## Data shown
- - - - - - -
/-! ### Reservations (R318) -/

/-- A reservation is dropped (R318): RSV falls; a doomed line whose last reservation ends becomes invalid (R312). -/
def Cache.unreserve (c : Cache) (slots : List (Nat × Nat)) : Cache :=
  let keep (l : Line) : Option Line :=
    let l' := { l with rsv := l.rsv - (slots.filter (fun p => p = (l.set, l.way))).length }
    if l'.doomed && l'.rsv = 0 then none else some l'
  { c with lines := c.lines.filterMap keep }

/-- A reservation is raised on a slot (R318). -/
def Cache.reserve (c : Cache) (set way : Nat) : Cache :=
  { c with lines := updateWhere (fun l => l.set = set && l.way = way) (fun l => { l with rsv := l.rsv + 1 }) c.lines }

/-- Whether a slot's words are stored poisoned (R484). -/
def Cache.slotPoison (c : Cache) (set way : Nat) : Bool := c.lines.any (fun l => l.set = set && l.way = way && !l.poison.isEmpty)

/-- The sector that holds a word of a slot is stored poisoned (R484, R485). -/
def Cache.poisonWord (c : Cache) (set way word : Nat) : Cache :=
  let mark (l : Line) : Line := if word / 2 ∈ l.poison then l else { l with poison := l.poison ++ [word / 2] }
  { c with lines := updateWhere (fun l => l.set = set && l.way = way) mark c.lines }

/-- Every word of a slot's row is stored poisoned (R301, R485). -/
def Cache.poisonSlot (c : Cache) (set way : Nat) : Cache :=
  { c with lines := updateWhere (fun l => l.set = set && l.way = way) (fun l => { l with poison := List.range 8 }) c.lines }

/-- The data of a reserved slot. -/
def Cache.slotData (c : Cache) (set way : Nat) : List Byte :=
  match c.lines.find? (fun l => l.set = set && l.way = way) with
  | some l => l.data
  | none => []

/-- A line is dropped without write-back (R327, R487): a reserved line is doomed instead (R312). -/
def Cache.dropLines (p : Line → Bool) (c : Cache) : Cache :=
  let keep (l : Line) : Option Line :=
    if p l then (if l.rsv = 0 then none else some { l with doomed := true }) else some l
  { c with lines := c.lines.filterMap keep }

/-! ### Node caches (R324, R325) -/

/-- The node-cache lines of a lay. -/
def Cache.node (c : Cache) (lay : Nat) : List NcLine := if lay = 0 then c.node0 else c.node1

def Cache.setNode (c : Cache) (lay : Nat) (ls : List NcLine) : Cache :=
  if lay = 0 then { c with node0 := ls } else { c with node1 := ls }

/-- A miss register is FREE again (R313); descriptors no longer wait for it (R327). -/
def Cache.freeReg (c : Cache) (reg : Nat) : Cache :=
  let cut (m : MaintIn) : MaintIn := { m with scRegs := m.scRegs.filter (· != reg) }
  { c with misses := c.misses.filter (fun m => m.reg != reg), maintIn := c.maintIn.map cut }

/-- A node-cache miss register is FREE again (R325, R327). -/
def Cache.freeNodeReg (c : Cache) (lay reg : Nat) : Cache :=
  let cut (m : MaintIn) : MaintIn := { m with ncRegs := m.ncRegs.filter (· != (lay, reg)) }
  { c.setNodeMiss lay ((c.nodeMiss lay).filter (fun x => x.reg != reg)) with maintIn := c.maintIn.map cut }

/-- A node-cache lookup (R324). -/
def Cache.nodeFind (env : Capstan) (c : Cache) (lay ctx addr : Nat) : Option (List Byte) :=
  ((c.node lay).find? (fun l => l.addr = addr && l.ctx = ctx && l.gen = genOf env ctx)).map (·.data)

/-- A node-cache line that is used stands last in the order of its lay (R324, log entry 62). -/
def Cache.nodeTouch (env : Capstan) (c : Cache) (lay ctx addr : Nat) : Cache :=
  let here (l : NcLine) : Bool := l.addr = addr && l.ctx = ctx && l.gen = genOf env ctx
  c.setNode lay ((c.node lay).filter (fun l => !here l) ++ (c.node lay).filter here)

/-- The set of a node-cache line (R324). -/
def nodeSet (addr : Nat) : Nat := (addr / 128) % 2048

/-- A node-cache line is installed in its set of 8 ways (R324): in a free one, else in place of the line used least recently. Slots out of
use take no fill (R486). -/
def Cache.nodeInstall (c : Cache) (lay : Nat) (l : NcLine) : Cache :=
  let set := nodeSet l.addr
  let ls := (c.node lay).filter (fun x => !(x.addr = l.addr && x.ctx = l.ctx && x.gen = l.gen))
  let ways := (List.range 8).filter (fun w => !((lay, set, w) ∈ c.badNode))
  let at_ (w : Nat) (x : NcLine) : Bool := nodeSet x.addr = set && x.way = w
  match ways.find? (fun w => !ls.any (at_ w)) with
  | some w => c.setNode lay (ls ++ [{ l with way := w }])
  | none => match ls.find? (fun x => nodeSet x.addr = set && x.way ∈ ways) with
    | some v => c.setNode lay (ls.filter (fun x => !at_ v.way x) ++ [{ l with way := v.way }])
    | none => c

/-- The half of a line that holds a node-cache line, once its four sectors have arrived without poison (R316). -/
def ScMiss.half (m : ScMiss) (addr : Nat) : Option (List Byte) :=
  let first := addr % 256 / 32
  let parts := (List.range 4).map (fun i =>
    if (first + i) ∈ m.poisoned ++ m.lost then none else (m.got.find? (fun g => g.1 = first + i)).map (·.2))
  if parts.all Option.isSome then some (parts.flatMap (·.getD [])) else none

/-- The node-cache registers on a miss's list whose sectors are there have them, and leave the list (R316). -/
def Cache.giveHalves (c : Cache) (m : ScMiss) : Cache × ScMiss :=
  let half (r : Requester) : Option (List Byte) := match r with
    | .node lay reg => ((c.nodeMiss lay).find? (NcMiss.awaits m.ctx m.addr reg)).bind (fun x => m.half x.addr)
    | _ => none
  let put (c : Cache) (r : Requester) : Cache := match r with
    | .node lay reg => c.setNodeMiss lay (updateWhere (NcMiss.awaits m.ctx m.addr reg) (fun x => { x with ready := half r }) (c.nodeMiss lay))
    | _ => c
  ((m.waiters.filter (fun r => (half r).isSome)).foldl put c, { m with waiters := m.waiters.filter (fun r => (half r).isNone) })

/-- A node-cache miss (R325): merged into the PENDING register of the line, or given a register, whose fill is asked of
the slice cache. A line the slice cache holds is ready at once, and so are sectors that have arrived already (R316). -/
def Slice.nodeAsk (env : Capstan) (sl : Slice) (lay ctx addr : Nat) : Slice :=
  let ms := sl.cache.nodeMiss lay
  if ms.any (fun m => m.addr = addr && m.ctx = ctx && m.st = .pending) then sl
  else match freeNumber 32 (ms.map (·.reg)) with
    | none => sl
    | some reg =>
      let (d, sl) := sl.readLine env (.node lay reg) .tree ctx (lineAddr addr) (addr % 256 / 32)
      let m : NcMiss := { reg := reg, addr := addr, ctx := ctx, gen := genOf env ctx, st := .pending
                          ready := d.map (fun x => (x.1.drop (addr % 256)).take 128) }
      let c := sl.cache.setNodeMiss lay (ms ++ [m])
      match c.pendingFor .tree ctx (lineAddr addr) with
      | none => { sl with cache := c }
      | some x =>
        let (c, y) := c.giveHalves x
        { sl with cache := { c with misses := updateWhere (fun z => z.reg = x.reg) (fun _ => y) c.misses } }

/-- The PENDING register of a line (R325). -/
def Cache.nodeReg (c : Cache) (lay ctx addr : Nat) : Nat :=
  match (c.nodeMiss lay).find? (fun m => m.addr = addr && m.ctx = ctx && m.st = .pending) with
  | some m => m.reg
  | none => 32

/-- The lines of 128 bytes that `n` bytes from `a` on touch (R324). -/
def nodeLines (a n : Nat) : List Nat := (List.range ((a + n - 1) / 128 + 1 - a / 128)).map (fun i => a / 128 * 128 + 128 * i)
- - - - - - -
## Problem statement
What lines in the material include the string "isSome"? Pull each one out.

## Solution to this task
  if parts.all Option.isSome then some (parts.flatMap (·.getD [])) else none
  ((m.waiters.filter (fun r => (half r).isSome)).foldl put c, { m with waiters := m.waiters.filter (fun r => (half r).isNone) })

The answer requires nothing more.